Work instructions ▸
The line containing "exact ⟨r :: rs, hrs.cons hr⟩" marks where to begin. Write out that line and every line after it exactly, through the last line below.

Records for the task ▸
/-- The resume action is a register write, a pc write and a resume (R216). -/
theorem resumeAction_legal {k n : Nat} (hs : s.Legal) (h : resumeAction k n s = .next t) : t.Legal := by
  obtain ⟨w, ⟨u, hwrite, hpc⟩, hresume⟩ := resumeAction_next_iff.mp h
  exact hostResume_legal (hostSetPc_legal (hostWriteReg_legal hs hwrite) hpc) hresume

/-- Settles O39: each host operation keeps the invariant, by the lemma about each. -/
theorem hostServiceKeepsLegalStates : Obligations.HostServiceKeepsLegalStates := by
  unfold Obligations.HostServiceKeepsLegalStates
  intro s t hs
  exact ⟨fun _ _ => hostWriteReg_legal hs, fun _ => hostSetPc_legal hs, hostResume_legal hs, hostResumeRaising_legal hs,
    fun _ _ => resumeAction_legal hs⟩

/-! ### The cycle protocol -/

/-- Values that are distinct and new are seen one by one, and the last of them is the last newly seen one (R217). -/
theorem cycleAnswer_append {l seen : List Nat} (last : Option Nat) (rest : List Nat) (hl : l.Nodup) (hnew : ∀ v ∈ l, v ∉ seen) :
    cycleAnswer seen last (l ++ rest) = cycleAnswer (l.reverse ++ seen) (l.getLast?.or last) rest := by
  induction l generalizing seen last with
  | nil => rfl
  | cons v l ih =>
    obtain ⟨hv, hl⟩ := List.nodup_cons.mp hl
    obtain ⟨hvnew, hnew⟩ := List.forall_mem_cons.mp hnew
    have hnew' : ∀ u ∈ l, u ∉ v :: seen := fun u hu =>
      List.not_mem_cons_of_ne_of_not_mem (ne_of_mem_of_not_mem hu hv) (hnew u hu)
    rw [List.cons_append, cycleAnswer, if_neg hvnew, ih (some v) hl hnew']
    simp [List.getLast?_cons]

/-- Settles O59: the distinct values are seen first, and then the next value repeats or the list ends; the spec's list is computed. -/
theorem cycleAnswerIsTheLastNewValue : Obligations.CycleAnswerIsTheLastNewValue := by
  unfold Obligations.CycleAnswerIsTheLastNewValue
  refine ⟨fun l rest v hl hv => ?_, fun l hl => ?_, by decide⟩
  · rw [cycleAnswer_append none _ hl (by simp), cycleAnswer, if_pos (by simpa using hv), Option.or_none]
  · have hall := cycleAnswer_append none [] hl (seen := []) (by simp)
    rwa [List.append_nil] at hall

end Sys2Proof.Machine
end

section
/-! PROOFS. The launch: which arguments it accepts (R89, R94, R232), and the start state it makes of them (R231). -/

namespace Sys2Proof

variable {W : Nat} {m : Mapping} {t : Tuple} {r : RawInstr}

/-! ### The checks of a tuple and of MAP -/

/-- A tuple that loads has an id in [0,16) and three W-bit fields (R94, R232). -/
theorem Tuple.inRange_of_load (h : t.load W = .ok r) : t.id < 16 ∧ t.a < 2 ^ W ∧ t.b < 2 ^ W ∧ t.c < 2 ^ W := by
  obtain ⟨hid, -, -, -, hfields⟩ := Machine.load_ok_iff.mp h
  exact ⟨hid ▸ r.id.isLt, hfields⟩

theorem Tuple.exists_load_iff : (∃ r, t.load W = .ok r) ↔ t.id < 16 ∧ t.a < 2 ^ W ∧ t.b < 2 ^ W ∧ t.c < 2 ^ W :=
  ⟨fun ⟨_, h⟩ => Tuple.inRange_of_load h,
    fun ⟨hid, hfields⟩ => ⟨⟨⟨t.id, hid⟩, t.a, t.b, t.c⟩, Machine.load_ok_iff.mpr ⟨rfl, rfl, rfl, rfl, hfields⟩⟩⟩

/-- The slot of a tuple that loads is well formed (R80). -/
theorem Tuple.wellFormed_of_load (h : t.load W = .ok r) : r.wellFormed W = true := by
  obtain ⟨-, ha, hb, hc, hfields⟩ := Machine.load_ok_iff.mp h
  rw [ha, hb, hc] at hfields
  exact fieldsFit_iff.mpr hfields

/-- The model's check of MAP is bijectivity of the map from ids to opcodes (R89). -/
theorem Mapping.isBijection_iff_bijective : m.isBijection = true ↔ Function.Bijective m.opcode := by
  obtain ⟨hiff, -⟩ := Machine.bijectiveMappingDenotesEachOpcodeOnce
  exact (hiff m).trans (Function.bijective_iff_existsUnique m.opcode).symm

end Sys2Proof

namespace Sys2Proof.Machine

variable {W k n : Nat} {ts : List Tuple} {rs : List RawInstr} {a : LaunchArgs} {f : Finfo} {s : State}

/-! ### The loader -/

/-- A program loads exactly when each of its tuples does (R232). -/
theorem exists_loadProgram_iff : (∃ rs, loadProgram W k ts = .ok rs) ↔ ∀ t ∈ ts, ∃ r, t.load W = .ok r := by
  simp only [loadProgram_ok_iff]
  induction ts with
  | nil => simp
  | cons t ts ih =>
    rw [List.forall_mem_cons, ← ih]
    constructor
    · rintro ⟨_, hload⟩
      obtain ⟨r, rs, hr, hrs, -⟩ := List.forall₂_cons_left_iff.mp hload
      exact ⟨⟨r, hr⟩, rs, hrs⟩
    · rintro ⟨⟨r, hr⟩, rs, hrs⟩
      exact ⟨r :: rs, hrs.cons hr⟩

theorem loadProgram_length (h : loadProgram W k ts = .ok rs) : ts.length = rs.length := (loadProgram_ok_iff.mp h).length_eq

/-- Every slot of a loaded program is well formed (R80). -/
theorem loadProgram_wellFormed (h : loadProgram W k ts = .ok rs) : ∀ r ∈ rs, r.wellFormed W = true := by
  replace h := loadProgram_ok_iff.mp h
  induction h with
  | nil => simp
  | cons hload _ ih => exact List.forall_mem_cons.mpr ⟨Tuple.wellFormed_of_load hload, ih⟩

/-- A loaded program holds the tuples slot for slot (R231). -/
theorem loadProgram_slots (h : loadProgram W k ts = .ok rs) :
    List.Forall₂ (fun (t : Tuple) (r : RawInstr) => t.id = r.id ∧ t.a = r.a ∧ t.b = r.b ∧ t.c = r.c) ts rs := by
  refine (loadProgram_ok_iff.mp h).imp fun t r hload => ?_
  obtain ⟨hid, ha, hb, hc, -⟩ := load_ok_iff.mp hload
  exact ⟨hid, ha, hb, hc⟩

Exercise solution ▸
      exact ⟨r :: rs, hrs.cons hr⟩

theorem loadProgram_length (h : loadProgram W k ts = .ok rs) : ts.length = rs.length := (loadProgram_ok_iff.mp h).length_eq

/-- Every slot of a loaded program is well formed (R80). -/
theorem loadProgram_wellFormed (h : loadProgram W k ts = .ok rs) : ∀ r ∈ rs, r.wellFormed W = true := by
  replace h := loadProgram_ok_iff.mp h
  induction h with
  | nil => simp
  | cons hload _ ih => exact List.forall_mem_cons.mpr ⟨Tuple.wellFormed_of_load hload, ih⟩

/-- A loaded program holds the tuples slot for slot (R231). -/
theorem loadProgram_slots (h : loadProgram W k ts = .ok rs) :
    List.Forall₂ (fun (t : Tuple) (r : RawInstr) => t.id = r.id ∧ t.a = r.a ∧ t.b = r.b ∧ t.c = r.c) ts rs := by
  refine (loadProgram_ok_iff.mp h).imp fun t r hload => ?_
  obtain ⟨hid, ha, hb, hc, -⟩ := load_ok_iff.mp hload
  exact ⟨hid, ha, hb, hc⟩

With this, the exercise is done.